Records for this exercise Block Start
-- ==== Sys2Proof/Machine/Flags.lean ====
section
/-! DEFINITION. The derived flags and the assembled registers of `10_state.md` rule R39 to rule R46, and the
output pins of rule R30. Nothing here is stored. -/

namespace Sys2Proof.Machine

/-- HOLD: the producer is holding a buffer, `OWN[PP] = ACQUIRED` (rule R42). -/
def Pool.hold (p : Pool) : Bool := p.own.get p.pp == .acquired

/-- XSZERO: the live xorshift word is 0 (rule R42). -/
def Rng.xsZero (r : Rng) : Bool := r.seeded && r.alg == .xs32 && r.xs == 0

/-- The code of ERR (rule R271). -/
def ErrCode.code (e : ErrCode) : BitVec 4 :=
  match e with
  | .none => 0
  | .illegalCmd => 1
  | .badOperand => 2
  | .notSeeded => 3
  | .protocol => 4
  | .sinkFail => 5

/-- The bit of ALG: 0 XS32, 1 PCG32 (rule R33). -/
def Alg.bit (a : Alg) : Bool := a == .pcg32

/-- STATUS (rule R42). -/
def State.status (s : State) : Word :=
  (0 : BitVec 54) ++ BitVec.ofBool s.rng.xsZero ++ BitVec.ofBool s.pool.hold ++ s.err.code
    ++ BitVec.ofBool s.halted ++ BitVec.ofBool s.running ++ BitVec.ofBool s.rng.alg.bit
    ++ BitVec.ofBool s.rng.seeded

/-- PARAM[12]: 0 FIXED, 1 FLOAT (rule R43). -/
def reprBit (r : NumRepr) : Bool := r == .float

/-- PARAM (rule R43). -/
def paramWord (p : Params) : Word :=
  BitVec.ofNat 32 p.cap ++ (0 : BitVec 19) ++ BitVec.ofBool (reprBit p.repr) ++ BitVec.ofNat 4 p.ndraw
    ++ BitVec.ofNat 4 Config.nstage ++ BitVec.ofNat 4 p.nbuf

/-- CHAIN (rule R44). -/
def Shaper.chainReg (sh : Shaper) : BitVec 16 :=
  chainWord (sh.chain.get 0) (sh.chain.get 1) (sh.chain.get 2) (sh.chain.get 3)

/-- RNG0: the live generator's first word (rule R45). -/
def Rng.word0 (r : Rng) : Word :=
  match r.alg with
  | .xs32 => r.xs.setWidth 64
  | .pcg32 => r.pst

/-- RNG1: 0, or PINC when PCG32 is live (rule R45). -/
def Rng.word1 (r : Rng) : Word :=
  match r.alg with
  | .xs32 => 0
  | .pcg32 => r.pinc

/-- POOL (rule R46). -/
def Pool.word (p : Pool) : Word :=
  (if p.hold then p.cnt.get p.pp else 0) ++ (0 : BitVec 23) ++ BitVec.ofBool p.hold ++ (0 : BitVec 4)
    ++ BitVec.ofNat 4 p.pp.val

/-- The pin `cmd_ready`: a presented command is accepted (rule R32, rule R233, rule R276). -/
def State.cmdReady (s : State) : Bool := !s.running && !s.waiting

/-- The pin `c_avail`: `OWN[TP] = RELEASED` (rule R30). -/
def State.cAvail (s : State) : Bool := s.pool.own.get s.pool.tp == .released

/-- Buffer index `c_idx` as a ring index. -/
def ringIdx (idx : BitVec 2) : Fin 4 := idx.toFin

/-- The condition under which a C_READ is accepted (rule R235). -/
def State.readAccepted (s : State) (idx : BitVec 2) (slot : Half) : Bool :=
  decide (idx.toNat < s.par.nbuf) && decide (slot.toNat < s.par.cap)
    && s.pool.own.get (ringIdx idx) == .inflight

/-- The pin `c_ready` for a presented consumer operation (rule R104, rule R234 to rule R236). -/
def State.cReady (s : State) (o : ConsOp) : Bool :=
  match decodeCons o with
  | .cTake => s.cAvail
  | .cRead idx slot => s.readAccepted idx slot
  | .cReturn => s.pool.own.get s.pool.rp == .inflight
  | _ => true

/-- The output pins of rule R30 after a step, but for `c_ready`, which depends on the operation presented. -/
structure Pins where
  cmdReady : Bool
  rspValid : Bool
  rsp : Option Rsp
  running : Bool
  halted : Bool
  err : BitVec 4
  cRes : Option Sample
  cAvail : Bool
  cUnderrun : Bool
  deriving DecidableEq, Repr

/-- The pins mirror the state (rule R30). `rsp_res`, `rsp_err` and `c_res` have no value without a completed
step (U4). -/
def State.pins (s : State) : Pins where
  cmdReady := s.cmdReady
  rspValid := s.rsp.isSome
  rsp := s.rsp
  running := s.running
  halted := s.halted
  err := s.err.code
  cRes := s.cRsp
  cAvail := s.cAvail
  cUnderrun := s.underrun

end Sys2Proof.Machine
end

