-- ==== Sys2Proof/Laws/Rng.lean ====
section
/-! SUPPORT. What a draw leaves alone, and the sum of draws. -/

namespace Sys2Proof.Machine

@[simp] theorem Rng.draw_seeded (r : Rng) : r.draw.2.seeded = r.seeded := by
  unfold Rng.draw; split <;> rfl

@[simp] theorem Rng.draw_alg (r : Rng) : r.draw.2.alg = r.alg := by
  unfold Rng.draw; split <;> rfl

@[simp] theorem Rng.draw_pinc (r : Rng) : r.draw.2.pinc = r.pinc := by
  unfold Rng.draw; split <;> rfl

theorem Rng.draw_xs32 {r : Rng} (h : r.alg = .xs32) :
    r.draw = (xs32Step r.xs, { r with xs := xs32Step r.xs }) := by
  unfold Rng.draw; simp [h]

theorem Rng.draw_pcg32 {r : Rng} (h : r.alg = .pcg32) :
    r.draw = (pcgOutput r.pst, { r with pst := pcgAdvance r.pst r.pinc }) := by
  unfold Rng.draw; simp [h]

@[simp] theorem Rng.drawSum_zero (r : Rng) : r.drawSum 0 = (0, r) := rfl

theorem Rng.drawSum_succ (k : Nat) (r : Rng) :
    r.drawSum (k + 1) = (halvesSum r.draw.1 + (r.draw.2.drawSum k).1, (r.draw.2.drawSum k).2) := rfl

/-- Any field a draw leaves alone is left alone by any number of draws. -/
theorem Rng.drawSum_keeps {α : Type} (f : Rng → α) (hf : ∀ r : Rng, f r.draw.2 = f r) (n : Nat) (r : Rng) :
    f (r.drawSum n).2 = f r := by
  induction n generalizing r with
  | zero => rfl
  | succ k ih => rw [Rng.drawSum_succ]; exact (ih _).trans (hf r)

theorem Rng.normal_snd (n : Nat) (r : Rng) : (r.normal n).2 = (r.drawSum n).2 := rfl

@[simp] theorem Rng.normal_seeded (n : Nat) (r : Rng) : (r.normal n).2.seeded = r.seeded :=
  Rng.drawSum_keeps Rng.seeded Rng.draw_seeded n r

@[simp] theorem Rng.normal_alg (n : Nat) (r : Rng) : (r.normal n).2.alg = r.alg :=
  Rng.drawSum_keeps Rng.alg Rng.draw_alg n r

@[simp] theorem Rng.normal_pinc (n : Nat) (r : Rng) : (r.normal n).2.pinc = r.pinc :=
  Rng.drawSum_keeps Rng.pinc Rng.draw_pinc n r

/-- Both halves of a draw together are at most 2 * 65535 (rule R142). -/
theorem halvesSum_le (u : Half) : halvesSum u ≤ 131070 := by
  unfold halvesSum
  have h0 := (u.extractLsb' 0 16).isLt
  have h1 := (u.extractLsb' 16 16).isLt
  omega

theorem seededOnly_seeded {s : State} {body : State → Out} (h : s.rng.seeded = true) :
    seededOnly s body = body s := by
  simp [seededOnly, h]

theorem seededOnly_unseeded {s : State} {body : State → Out} (h : s.rng.seeded = false) :
    seededOnly s body = .next (s.takeFault .notSeeded) := by
  simp [seededOnly, h]

end Sys2Proof.Machine
end

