theorem fAdd_nan (h : unpack a = .nan ∨ unpack b = .nan) : fAdd n a b = nanPattern n :=
  h.elim (fAdd_nan_left n b) (fAdd_nan_right n a)

theorem fMul_nan (h : unpack a = .nan ∨ unpack b = .nan) : fMul n a b = nanPattern n :=
  h.elim (fMul_nan_left n b) (fMul_nan_right n a)

theorem fAdd_inf_inf (ha : unpack a = .inf na) (hb : unpack b = .inf nb) :
    fAdd n a b = if na = nb then packBits na infMag else nanPattern n := by
  simp only [fAdd, ha, hb]

theorem fAdd_inf_fin (ha : unpack a = .inf na) (hb : patternValue b = some v) :
    unpack (fAdd n a b) = .inf na := by
  obtain ⟨nb, mb, eb, ub, -⟩ := unpack_of_patternValue hb
  simp only [fAdd, ha, ub, unpack_packBits_inf]

theorem fAdd_fin_inf (ha : patternValue a = some v) (hb : unpack b = .inf nb) :
    unpack (fAdd n a b) = .inf nb := by
  obtain ⟨na, ma, ea, ua, -⟩ := unpack_of_patternValue ha
  simp only [fAdd, ua, hb, unpack_packBits_inf]

theorem fMul_inf_inf (ha : unpack a = .inf na) (hb : unpack b = .inf nb) :
    unpack (fMul n a b) = .inf (na != nb) := by
  simp only [fMul, ha, hb, unpack_packBits_inf]

theorem fMul_inf_fin (ha : unpack a = .inf na) (hb : patternValue b = some v) :
    fMul n a b = if v = 0 then nanPattern n else packBits (na != decide (v < 0)) infMag := by
  obtain ⟨nb, mb, eb, ub, rfl⟩ := unpack_of_patternValue hb
  simp only [fMul, ha, ub, dyadic_eq_zero_iff]
  split
  · rfl
  · next h => rw [decide_dyadic_lt_zero h]

theorem fMul_fin_inf (ha : patternValue a = some v) (hb : unpack b = .inf nb) :
    fMul n a b = if v = 0 then nanPattern n else packBits (nb != decide (v < 0)) infMag := by
  obtain ⟨na, ma, ea, ua, rfl⟩ := unpack_of_patternValue ha
  simp only [fMul, ua, hb, dyadic_eq_zero_iff]
  split
  · rfl
  · next h => rw [decide_dyadic_lt_zero h, bne_comm]

end

/-- Settles O20, one operation and one kind of operands at a time. -/
theorem floatOperationsRoundToNearestEven : Obligations.FloatOperationsRoundToNearestEven := fun n a b k => by
  refine ⟨fun va vb ha hb => ?_, fun h => ?_, fun h => ?_, fun na h => ?_, fun na nb ha hb => ?_, fun na vb ha hb => ?_,
    fun va nb ha hb => ?_⟩
  · exact ⟨fAdd_isRounded n ha hb, fSub_isRounded n ha hb, fMul_isRounded n ha hb, fScaleDown_isRounded n k ha,
      fAdd_exact_zero n ha hb, fSub_exact_zero n ha hb, fMul_getLsbD_31 n ha hb, fScaleDown_getLsbD_31 n k ha⟩
  · rw [fAdd_nan n h, fSub_nan n h, fMul_nan n h]
    exact ⟨quietNan_nanPattern n, quietNan_nanPattern n, quietNan_nanPattern n⟩
  · rw [fScaleDown_nan n k h]
    exact quietNan_nanPattern n
  · rw [fScaleDown_inf n k h, unpack_packBits_inf]
  · rw [fSub, fAdd_inf_inf n ha hb, fAdd_inf_inf n ha (unpack_fNeg_inf hb)]
    refine ⟨fMul_inf_inf n ha hb, ?_, fun hne => ?_⟩
    · rintro rfl
      rw [if_pos rfl, if_neg (by simp)]
      exact ⟨unpack_packBits_inf na, quietNan_nanPattern n⟩
    · rw [if_neg hne, if_pos (Bool.eq_not_of_ne hne)]
      exact ⟨quietNan_nanPattern n, unpack_packBits_inf na⟩
  · rw [fMul_inf_fin n ha hb]
    refine ⟨fAdd_inf_fin n ha hb, fAdd_inf_fin n ha (patternValue_fNeg hb), fun h0 => ?_, fun h0 => ?_⟩
    · rw [if_pos h0]; exact quietNan_nanPattern n
    · rw [if_neg h0, unpack_packBits_inf]
  · rw [fMul_fin_inf n ha hb]
    refine ⟨fAdd_fin_inf n ha hb, fAdd_fin_inf n ha (unpack_fNeg_inf hb), fun h0 => ?_, fun h0 => ?_⟩
    · rw [if_pos h0]; exact quietNan_nanPattern n
    · rw [if_neg h0, unpack_packBits_inf]

/-! ## The input conversion -/

/-- A number of at most 24 bits and any power of two is a value in units of 2^-149. -/
theorem exists_magUnits_eq {n : Nat} (h : n ≤ 2 ^ 24) (s : Nat) : ∃ mag, magUnits mag = n * 2 ^ s := by
  induction s generalizing n with
  | zero => exact ⟨n, by simpa using magUnits_of_normal (s := 0) (.inl rfl) h⟩
  | succ s ih =>
    by_cases hn : 2 ^ 23 ≤ n
    · exact ⟨_, magUnits_of_normal (.inr hn) h⟩
    · obtain ⟨mag, hmag⟩ := ih (n := 2 * n) (by omega)
      exact ⟨mag, by rw [hmag, pow_succ]; ring⟩

theorem exists_patternValue_int {n : Int} (h : |n| ≤ 2 ^ 24) : ∃ w, patternValue w = some (n : ℚ) := by
  rw [Int.abs_eq_natAbs] at h
  obtain ⟨mag, hmag⟩ := exists_magUnits_eq (n := n.natAbs) (by omega) 149
  have hlt : mag < infMag := by
    rw [← magUnits_strictMono.lt_iff_lt, hmag]
    calc n.natAbs * 2 ^ 149 ≤ 2 ^ 24 * 2 ^ 149 := Nat.mul_le_mul_right _ (by omega)
      _ < magUnits infMag := by decide
  refine ⟨packBits (decide (n < 0)) mag, ?_⟩
  rw [patternValue_packBits _ hlt, hmag, dyadic_mul_pow, dyadic_natAbs (fun _ => rfl),
    Nat.cast_ofNat, add_neg_cancel, zpow_zero, mul_one]

theorem fOfInt_isRounded (n : Int) : IsRounded n (fOfInt n) := by
  have h := roundPack_isRounded (decide (n < 0)) n.natAbs 0
  rwa [dyadic_natAbs (fun _ => rfl), zpow_zero, mul_one] at h

theorem NearestEven.value_eq {x : ℚ} {w w' : Half} (h : NearestEven x w) (hx : patternValue w' = some x) :
    patternValue w = some x := by
  obtain ⟨v, hv, hnear⟩ := h
  obtain ⟨hle, -⟩ := hnear w' x hx
  rw [sub_self, abs_zero, abs_nonpos_iff, sub_eq_zero] at hle
  rw [hv, hle]

/-- Settles O19: the conversion is one rounding, and up to 24 bits the integer itself is a binary32. -/
theorem floatOfSmallIntegerExact : Obligations.FloatOfSmallIntegerExact := fun n hn => by
  have hnear : NearestEven n (fOfInt n) := (fOfInt_isRounded n).1 (by
    calc |(n : ℚ)| < 2 ^ 31 := by exact_mod_cast hn
      _ < 2 ^ 128 - 2 ^ 103 := by norm_num)
  refine ⟨fOfInt n, rfl, hnear, fun h24 => ?_⟩
  obtain ⟨w, hw⟩ := exists_patternValue_int h24
  exact hnear.value_eq hw

end Sys2Proof.Machine

/-! SUPPORT. The shaper in FLOAT (`42_shaper_float.md` rule R203 to rule R210): the alpha, STAGE and CLIP. -/

namespace Sys2Proof.Machine

/-! ## The alpha -/

theorem patternValue_alphaMin : patternValue 0x30000000 = some (1 / 2 ^ 31) := by
  rw [patternValue_of_unpack_fin (neg := false) (m := 2 ^ 23) (e := -54) (by decide), dyadic_false]
  norm_num

theorem patternValue_alphaMax : patternValue 0x3F7FFFFF = some (1 - 1 / 2 ^ 24) := by
  rw [patternValue_of_unpack_fin (neg := false) (m := 2 ^ 24 - 1) (e := -24) (by decide), dyadic_false]
  norm_num

theorem patternValue_one : patternValue 0x3F800000 = some 1 := by
  rw [patternValue_of_unpack_fin (neg := false) (m := 2 ^ 23) (e := -23) (by decide), dyadic_false]
  norm_num

theorem patternValue_posZero : patternValue 0 = some 0 := by
  rw [patternValue_of_unpack_fin (neg := false) (m := 0) (e := -149) (by decide), dyadic_zero]

theorem clampF_nan {c : Half} (h : unpack c = .nan) : clampF c = 0x30000000 := by
  rw [clampF, isNan, h]
  rfl

theorem clampF_inf {c : Half} {neg : Bool} (h : unpack c = .inf neg) :
    clampF c = if neg then 0x30000000 else 0x3F7FFFFF := by
  rw [unpack_eq_inf_iff.mp h]
  cases neg <;> decide

section
variable {c : Half} {q : ℚ} (h : patternValue c = some q)
include h

theorem clampF_of_finite : clampF c = if q ≤ 0 then 0x30000000 else if 1 ≤ q then 0x3F7FFFFF else c := by
  have h0 : fKey c ≤ 0 ↔ q ≤ 0 := fKey_le_iff h patternValue_posZero
  simp only [clampF, isNan_of_patternValue h, h0, fKey_le_iff patternValue_one h, Bool.false_eq_true, if_false]

theorem clampF_nonpos (hq : q ≤ 0) : clampF c = 0x30000000 := by
  rw [clampF_of_finite h, if_pos hq]

theorem clampF_one_le (hq : 1 ≤ q) : clampF c = 0x3F7FFFFF := by
  rw [clampF_of_finite h, if_neg (by linarith), if_pos hq]

theorem clampF_inside (h0 : 0 < q) (h1 : q < 1) : clampF c = c := by
  rw [clampF_of_finite h, if_neg h0.not_ge, if_neg h1.not_ge]

end

theorem clampF_inside_unitInterval (c : Half) : ∃ q, patternValue (clampF c) = some q ∧ 0 < q ∧ q < 1 := by
  have hmin : ∃ q, patternValue 0x30000000 = some q ∧ 0 < q ∧ q < 1 := ⟨_, patternValue_alphaMin, by norm_num⟩
  have hmax : ∃ q, patternValue 0x3F7FFFFF = some q ∧ 0 < q ∧ q < 1 := ⟨_, patternValue_alphaMax, by norm_num⟩
  rcases hc : unpack c with _ | neg | ⟨neg, m, e⟩
  · rwa [clampF_nan hc]
  · rw [clampF_inf hc]
    cases neg <;> assumption
  · have hq := patternValue_of_unpack_fin hc
    rcases le_or_gt (dyadic neg m e) 0 with h0 | h0
    · rwa [clampF_nonpos hq h0]
    rcases le_or_gt 1 (dyadic neg m e) with h1 | h1
    · rwa [clampF_one_le hq h1]
    exact ⟨_, by rwa [clampF_inside hq h0 h1], h0, h1⟩

/-- Settles O18, by the kind of datum and, for a finite one, by its value. -/
theorem floatAlphaInsideUnitInterval : Obligations.FloatAlphaInsideUnitInterval :=
  ⟨patternValue_alphaMin, patternValue_alphaMax, fun c =>
    ⟨clampF_inside_unitInterval c, fun _ hq => ⟨clampF_nonpos hq, clampF_one_le hq, clampF_inside hq⟩, clampF_nan,
      fun _ => clampF_inf⟩⟩

/-! ## INTEG's saturation and STAGE -/

theorem patternValue_minusRail : patternValue 0xC7000000 = some (-32768) := by
  rw [patternValue_of_unpack_fin (neg := true) (m := 2 ^ 23) (e := -8) (by decide), dyadic_true]
  norm_num

theorem patternValue_plusRail : patternValue 0x46FFFE00 = some 32767 := by
  rw [patternValue_of_unpack_fin (neg := false) (m := 32767 * 2 ^ 9) (e := -9) (by decide), dyadic_false]
  norm_num

section
variable {t : Half}

theorem fSaturate16_nan (h : unpack t = .nan) : fSaturate16 t = t := by
  have hnan : isNan t = true := by rw [isNan, h]; rfl
  simp [fSaturate16, fLt, hnan]

theorem fSaturate16_inf {neg : Bool} (h : unpack t = .inf neg) :
    fSaturate16 t = if neg then 0xC7000000 else 0x46FFFE00 := by
  rw [unpack_eq_inf_iff.mp h]
  cases neg <;> decide

theorem fSaturate16_finite {q : ℚ} (h : patternValue t = some q) :
    fSaturate16 t = if 32767 < q then 0x46FFFE00 else if q < -32768 then 0xC7000000 else t := by
  simp only [fSaturate16, fLt_iff patternValue_plusRail h, fLt_iff h patternValue_minusRail]

/-- INTEG's saturation by values: the two rails, and what lies between them (rule R204). -/
theorem fSaturate16_rails {q : ℚ} (h : patternValue t = some q) :
    (q < -32768 → fSaturate16 t = 0xC7000000) ∧ (32767 < q → fSaturate16 t = 0x46FFFE00) ∧
      (-32768 ≤ q → q ≤ 32767 → fSaturate16 t = t) := by
  rw [fSaturate16_finite h]
  refine ⟨fun hlt => ?_, fun hgt => if_pos hgt, fun h0 h1 => ?_⟩
  · rw [if_neg (by linarith), if_pos hlt]
  · rw [if_neg h1.not_gt, if_neg h0.not_gt]

end

theorem lowPattern_wordIn_float (x : Word) : lowPattern (wordIn .float x) = lowPattern x :=
  BitVec.eq_of_toNat_eq (by simp [lowPattern, wordIn])

/-- In FLOAT a slot's evaluation writes S[k] and P[k] and counts four NaN numbers (log entry 2). -/
theorem Shaper.stage_float (k : Fin 4) (x : Word) (sh : Shaper) :
    sh.stage .float k x =
      let o := slotFloat sh.nans (sh.chain.get k) (sh.coef.get k) (sh.acc.get k) (sh.prev.get k) x
      (o.y, { sh with acc := sh.acc.set k o.acc, prev := sh.prev.set k o.prev, nans := sh.nans + 4 }) :=
  rfl

section
variable {k : Fin 4} {sh : Shaper}

/-- A slot of kind NONE hands its input pattern on (rule R204). -/
theorem Shaper.stage_float_none (h : sh.chain.get k = .none) (x : Word) :
    sh.stage .float k (wordIn .float x) = ((lowPattern x).setWidth 64, { sh with nans := sh.nans + 4 }) := by
  simp only [Shaper.stage_float, h, slotFloat, Quad.set_get, lowPattern_wordIn_float]

theorem Shaper.stage_float_integ (h : sh.chain.get k = .integ) (x : Word) :
    sh.stage .float k (wordIn .float x) =
      let y := (integFloat sh.nans (sh.coef.get k) (lowPattern (sh.acc.get k)) (lowPattern x)).setWidth 64
      (y, { sh with acc := sh.acc.set k y, nans := sh.nans + 4 }) := by
  simp only [Shaper.stage_float, h, slotFloat, Quad.set_get, lowPattern_wordIn_float]

theorem Shaper.stage_float_lpf (h : sh.chain.get k = .lpf) (x : Word) :
    sh.stage .float k (wordIn .float x) =
      let y := (lpfFloat sh.nans (sh.coef.get k) (lowPattern (sh.acc.get k)) (lowPattern x)).setWidth 64
      (y, { sh with acc := sh.acc.set k y, nans := sh.nans + 4 }) := by
  simp only [Shaper.stage_float, h, slotFloat, Quad.set_get, lowPattern_wordIn_float]

theorem Shaper.stage_float_hpf (h : sh.chain.get k = .hpf) (x : Word) :
    sh.stage .float k (wordIn .float x) =
      let y := (hpfFloat sh.nans (sh.coef.get k) (lowPattern (sh.acc.get k)) (lowPattern (sh.prev.get k))
        (lowPattern x)).setWidth 64
      (y, { sh with
        acc := sh.acc.set k y
        prev := sh.prev.set k ((lowPattern x).setWidth 64)
        nans := sh.nans + 4 }) := by
  simp only [Shaper.stage_float, h, slotFloat, lowPattern_wordIn_float]

end

/-- Settles O17, by the slot's kind; INTEG's saturation by the kind of datum of its sum. -/
theorem stageFloatByKind : Obligations.StageFloatByKind := by
  refine ⟨patternValue_minusRail, patternValue_plusRail, fun s k x h ha hr => ?_⟩
  have hexec := exec_stage ha h x
  rw [hr] at hexec
  dsimp only
  split
  · next hk => rw [hexec, Shaper.stage_float_none hk]; rfl
  · next hk =>
    rw [Shaper.stage_float_integ hk] at hexec
    rw [← integShift_eq]
    exact ⟨_, hexec, fSaturate16_nan, fun _ => fSaturate16_inf, fun _ => fSaturate16_rails⟩
  · next hk => rw [hexec, Shaper.stage_float_lpf hk]; rfl
  · next hk => rw [hexec, Shaper.stage_float_hpf hk]; rfl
Records for this exercise Block End
About this exercise: Above are the entries; repeat their lines exactly, from the first through the one that contains "def Alg.bit (a : Alg) : Bool := a == .pcg32".

Expected output:
-- ==== Sys2Proof/Machine/Flags.lean ====
section
/-! DEFINITION. The derived flags and the assembled registers of `10_state.md` rule R39 to rule R46, and the
output pins of rule R30. Nothing here is stored. -/

namespace Sys2Proof.Machine

/-- HOLD: the producer is holding a buffer, `OWN[PP] = ACQUIRED` (rule R42). -/
def Pool.hold (p : Pool) : Bool := p.own.get p.pp == .acquired

/-- XSZERO: the live xorshift word is 0 (rule R42). -/
def Rng.xsZero (r : Rng) : Bool := r.seeded && r.alg == .xs32 && r.xs == 0

/-- The code of ERR (rule R271). -/
def ErrCode.code (e : ErrCode) : BitVec 4 :=
  match e with
  | .none => 0
  | .illegalCmd => 1
  | .badOperand => 2
  | .notSeeded => 3
  | .protocol => 4
  | .sinkFail => 5

/-- The bit of ALG: 0 XS32, 1 PCG32 (rule R33). -/
def Alg.bit (a : Alg) : Bool := a == .pcg32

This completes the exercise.